Exercise materials: Begin

/-- `t` is `s` after a completed command that leaves x[0] unspecified (45_view.md R231). -/
def looseAnswer (s : State) (v : Word) : State :=
  { s with x0 := v, x0Known := false, status := 0, reason := 0, draws := s.draws + 1 }

/-- `s` after a command that leaves x[0] and x[1] unspecified and ends with STATUS `st` (45_view.md
R231, 60_exceptions.md R248). -/
def looseAnswer2 (s : State) (st : BitVec 8) (v u : Word) : State :=
  { s with x0 := v, x1 := u, x0Known := false, x1Known := false, status := st, reason := 0,
           draws := s.draws + 1 }

/-- A cursor after its set-up command (40_cursor.md R101, R104). -/
def setUp (c : Cursor) (off len : Nat) : Cursor :=
  { c with start := off, pos := off, limit := off + len, init := true, errKind := 0, errCause := 0 }

/-- A cursor after its rewind command (40_cursor.md R102, R105). -/
def backAtStart (c : Cursor) : Cursor := { c with pos := c.start, errKind := 0, errCause := 0 }

/-- The signed reading of an `n`-byte pattern, `sext_8n` (00_scope.md R8). -/
def signedReading (n u : Nat) : Int := if 2 ^ (8 * n - 1) ≤ u then (u : Int) - 2 ^ (8 * n) else u

/-- The low `n` bytes of an operand, low byte first (42_fixed.md R130). -/
def operandBytes (n : Nat) (a : Word) : List Byte := (List.range n).map fun i => a.extractLsb' (8 * i) 8

/-- The opcodes 30_encoding.md R84 lists as unassigned. -/
abbrev Unassigned (op : Nat) : Prop :=
  op ≤ 0x0F ∨ (0x13 ≤ op ∧ op ≤ 0x17) ∨ (0x1B ≤ op ∧ op ≤ 0x1F) ∨ (0x22 ≤ op ∧ op ≤ 0x27) ∨
  (0x2A ≤ op ∧ op ≤ 0x2F) ∨ (0x35 ≤ op ∧ op ≤ 0x37) ∨ (0x3D ≤ op ∧ op ≤ 0x3F) ∨ op = 0x43 ∨
  (0x47 ≤ op ∧ op ≤ 0x4F) ∨ (0x54 ≤ op ∧ op ≤ 0x57) ∨ 0x62 ≤ op

/-- Two commands of one opcode agree in the descriptor fields the opcode uses (column "uses" of
30_encoding.md R80). -/
abbrev SameUsedFields (c c' : Command) : Prop :=
  c.op = c'.op ∧
  (c.op.toNat ∈ [0x40, 0x41, 0x42, 0x44, 0x45, 0x46] → c.ty = c'.ty) ∧
  (0x51 ≤ c.op.toNat → c.vs = c'.vs) ∧
  (c.op.toNat ∈ [0x10, 0x18, 0x20, 0x21, 0x30, 0x31, 0x32, 0x33, 0x34, 0x40, 0x41, 0x42, 0x44, 0x45] ∨
    0x58 ≤ c.op.toNat → c.a = c'.a) ∧
  (c.op.toNat ∈ [0x10, 0x18] → c.b = c'.b) ∧
  (c.op.toNat ∈ [0x40, 0x41, 0x44, 0x45] → c.t = c'.t) ∧
  (c.op.toNat ∈ [0x40, 0x42, 0x44, 0x46] → c.d = c'.d)

/-- The command of opcode `op` is the instruction `f` makes of its descriptor fields: the line
"Encoding" of a command's rule. -/
abbrev Encodes (op : Byte) (f : Command → Instr) : Prop :=
  ∀ c : Command, c.op = op → decodeCommand c = .ok (f c)

/-! ## The bytes of the reader's region -/

/-- The reader's region has the bytes `bs` from position `p` on. -/
abbrev ReadsAt (s : State) (p : Nat) (bs : List Byte) : Prop :=
  p + bs.length ≤ s.r.limit ∧ s.bytesAt p bs.length = bs

/-- The region ends inside the varint that starts at `p` (41_varint.md R112). -/
abbrev VarintCut (s : State) (p : Nat) : Prop :=
  p ≤ s.r.limit ∧ s.r.limit < p + 10 ∧ ∀ x, x < s.r.limit → p ≤ x → 128 ≤ (s.byteAt x).toNat

/-- The varint that starts at `p` has nine bytes with the continuation bit and a tenth in the region. -/
abbrev NineGroups (s : State) (p : Nat) : Prop :=
  p + 10 ≤ s.r.limit ∧ ∀ x, x < p + 9 → p ≤ x → 128 ≤ (s.byteAt x).toNat

/-- An unsigned varint at `p` whose tenth byte R114 turns away (41_varint.md R114). -/
abbrev UnsignedTooWide (s : State) (p : Nat) : Prop := NineGroups s p ∧ 2 ≤ (s.byteAt (p + 9)).toNat

/-- A signed varint at `p` whose tenth byte R114 turns away (41_varint.md R114). -/
abbrev SignedTooWide (s : State) (p : Nat) : Prop :=
  NineGroups s p ∧ s.byteAt (p + 9) ≠ 0x00 ∧ s.byteAt (p + 9) ≠ 0x7F

/-- An unsigned varint read at `p` raises (41_varint.md R112, R114). -/
def UnsignedRaises (s : State) (p : Nat) (r : Result) (slot : Option Nat) : Prop :=
  (VarintCut s p → RaisesFormat s r 1 s.r.limit slot) ∧
  (UnsignedTooWide s p → RaisesFormat s r 6 (p + 9) slot)

/-- A signed varint read at `p` raises (41_varint.md R113, R114). -/
def SignedRaises (s : State) (p : Nat) (r : Result) (slot : Option Nat) : Prop :=
  (VarintCut s p → RaisesFormat s r 1 s.r.limit slot) ∧
  (SignedTooWide s p → RaisesFormat s r 6 (p + 9) slot)

/-! ## Texts -/

/-- The bytes of code units, low byte first (43_serializer.md R159). -/
def unitBytes : List CodeUnit → List Byte
  | [] => []
  | u :: us => u.extractLsb' 0 8 :: u.extractLsb' 8 8 :: unitBytes us

/-- Surrogates are paired (43_serializer.md R159): every high one is followed at once by a low one,
and every low one follows a high one. -/
def Paired (us : List CodeUnit) : Prop :=
  ∀ k u, us[k]? = some u →
    (0xD800 ≤ u.toNat ∧ u.toNat ≤ 0xDBFF →
      ∃ v, us[k + 1]? = some v ∧ 0xDC00 ≤ v.toNat ∧ v.toNat ≤ 0xDFFF) ∧
    (0xDC00 ≤ u.toNat ∧ u.toNat ≤ 0xDFFF →
      ∃ j v, k = j + 1 ∧ us[j]? = some v ∧ 0xD800 ≤ v.toNat ∧ v.toNat ≤ 0xDBFF)

/-! ## Documents -/

/-- Commands executed one after another, each answering a next state; none if one does not. -/
def execAll : List Instr → State → Option State
  | [], s => some s
  | i :: is, s =>
    match exec i s with
    | .next t => execAll is t
    | _ => none

/-- An entry of a document as the host has it (43_serializer.md R150): a scalar with its value in A or
D, or an array with the values of its elements. -/
inductive DocEntry where
  | scalar (ty : EntryType) (tag : List Byte) (a : Word) (d : List Byte)
  | array (ty : EntryType) (tag : List Byte) (els : List (Word × List Byte))
deriving DecidableEq, Repr

/-- The TY operand of a type. -/
def tyOperand (ty : EntryType) : Byte := BitVec.ofNat 8 (typeCode ty)

/-- The byte-form commands that write an entry (43_serializer.md R153 to R155, R158). -/
def DocEntry.commands : DocEntry → List Instr
  | .scalar ty tag a d => [.escalar (tyOperand ty) tag a d]
  | .array ty tag els =>
    .earray (tyOperand ty) tag (BitVec.ofNat 64 els.length) ::
      els.map fun e => .eelem (tyOperand ty) e.1 e.2

/-- The entry can be written: its tag is not empty, its operands fit a descriptor and its element count
an operand register. -/
def DocEntry.writable : DocEntry → Prop
  | .scalar _ tag _ d => tag ≠ [] ∧ tag.length < 2 ^ 32 ∧ d.length < 2 ^ 32
  | .array _ tag els =>
    tag ≠ [] ∧ tag.length < 2 ^ 32 ∧ els.length < 2 ^ 64 ∧ ∀ e ∈ els, e.2.length < 2 ^ 32

/-- The accessor of a type for element `i` of slot `vs`; Null has none. -/
def accessorOf (vs : Byte) (i : Nat) : EntryType → Option Instr
  | .null => none
  | .string => some (.vstr vs (BitVec.ofNat 64 i))
  | .binary => some (.vbin vs (BitVec.ofNat 64 i))
  | .int8 => some (.vi8 vs (BitVec.ofNat 64 i))
  | .int16 => some (.vi16 vs (BitVec.ofNat 64 i))
  | .int32 => some (.vi32 vs (BitVec.ofNat 64 i))
  | .int64 => some (.vi64 vs (BitVec.ofNat 64 i))
  | .double => some (.vdbl vs (BitVec.ofNat 64 i))
  | .datetime => some (.vdt vs (BitVec.ofNat 64 i))
  | .varint => some (.vvar vs (BitVec.ofNat 64 i))

/-- The accessor of element `i` gives the value back (43_serializer.md R177): the bytes D for a String
or Binary, `sext_N(A[N-1:0])` for a narrow integer, A itself otherwise. -/
def GivesBack (t : State) (vs : Byte) (ty : EntryType) (i : Nat) (a : Word) (d : List Byte) : Prop :=
  ∀ instr, accessorOf vs i ty = some instr →
    match ty with
    | .string | .binary =>
      ∃ off len, exec instr t = .next (answered2 t off len) ∧ t.bytesAt off.toNat len.toNat = d
    | .int8 => exec instr t = .next (answered t ((a.setWidth 8).signExtend 64))
    | .int16 => exec instr t = .next (answered t ((a.setWidth 16).signExtend 64))
    | .int32 => exec instr t = .next (answered t ((a.setWidth 32).signExtend 64))
    | _ => exec instr t = .next (answered t a)

/-- What a NEXT that decoded the entry leaves for the host: slot `vs` holds a view of the same type,
array flag, count and tag bytes, and the accessors give back every value (43_serializer.md R177). -/
def DocEntry.shownIn (t : State) (vs : Byte) : DocEntry → Prop
  | .scalar ty tag a d =>
    ∃ v, Holds t vs v ∧ v.type.toNat = typeCode ty ∧ v.array = false ∧ v.count = 1 ∧
      t.bytesAt v.tagOff v.tagLen = tag ∧ GivesBack t vs ty 0 a d
  | .array ty tag els =>
    ∃ v, Holds t vs v ∧ v.type.toNat = typeCode ty ∧ v.array = true ∧ v.count.toNat = els.length ∧
      t.bytesAt v.tagOff v.tagLen = tag ∧
      ∀ i a d, els[i]? = some (a, d) → GivesBack t vs ty i a d

/-- Successive NEXT commands give one view per entry, in order, and then END (43_serializer.md
R177). -/
def ReadsBack : List DocEntry → State → Prop
  | [], s => exec .next s = .next { s with status := 1, reason := 0 }
  | e :: es, s => ∃ t vs, exec .next s = .next t ∧ t.status = 0 ∧ t.x0 = BitVec.setWidth 64 vs ∧
      e.shownIn t vs ∧ ReadsBack es t

end Sys2Proof.Machine
end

Exercise materials: End

Task prompt: Return, unchanged, the run of lines above that opens with the line containing "reader's region has" and closes with the line containing "R112, R114). -/". Include both.

Output for this task:
/-- The reader's region has the bytes `bs` from position `p` on. -/
abbrev ReadsAt (s : State) (p : Nat) (bs : List Byte) : Prop :=
  p + bs.length ≤ s.r.limit ∧ s.bytesAt p bs.length = bs

/-- The region ends inside the varint that starts at `p` (41_varint.md R112). -/
abbrev VarintCut (s : State) (p : Nat) : Prop :=
  p ≤ s.r.limit ∧ s.r.limit < p + 10 ∧ ∀ x, x < s.r.limit → p ≤ x → 128 ≤ (s.byteAt x).toNat

/-- The varint that starts at `p` has nine bytes with the continuation bit and a tenth in the region. -/
abbrev NineGroups (s : State) (p : Nat) : Prop :=
  p + 10 ≤ s.r.limit ∧ ∀ x, x < p + 9 → p ≤ x → 128 ≤ (s.byteAt x).toNat

/-- An unsigned varint at `p` whose tenth byte R114 turns away (41_varint.md R114). -/
abbrev UnsignedTooWide (s : State) (p : Nat) : Prop := NineGroups s p ∧ 2 ≤ (s.byteAt (p + 9)).toNat

/-- A signed varint at `p` whose tenth byte R114 turns away (41_varint.md R114). -/
abbrev SignedTooWide (s : State) (p : Nat) : Prop :=
  NineGroups s p ∧ s.byteAt (p + 9) ≠ 0x00 ∧ s.byteAt (p + 9) ≠ 0x7F

/-- An unsigned varint read at `p` raises (41_varint.md R112, R114). -/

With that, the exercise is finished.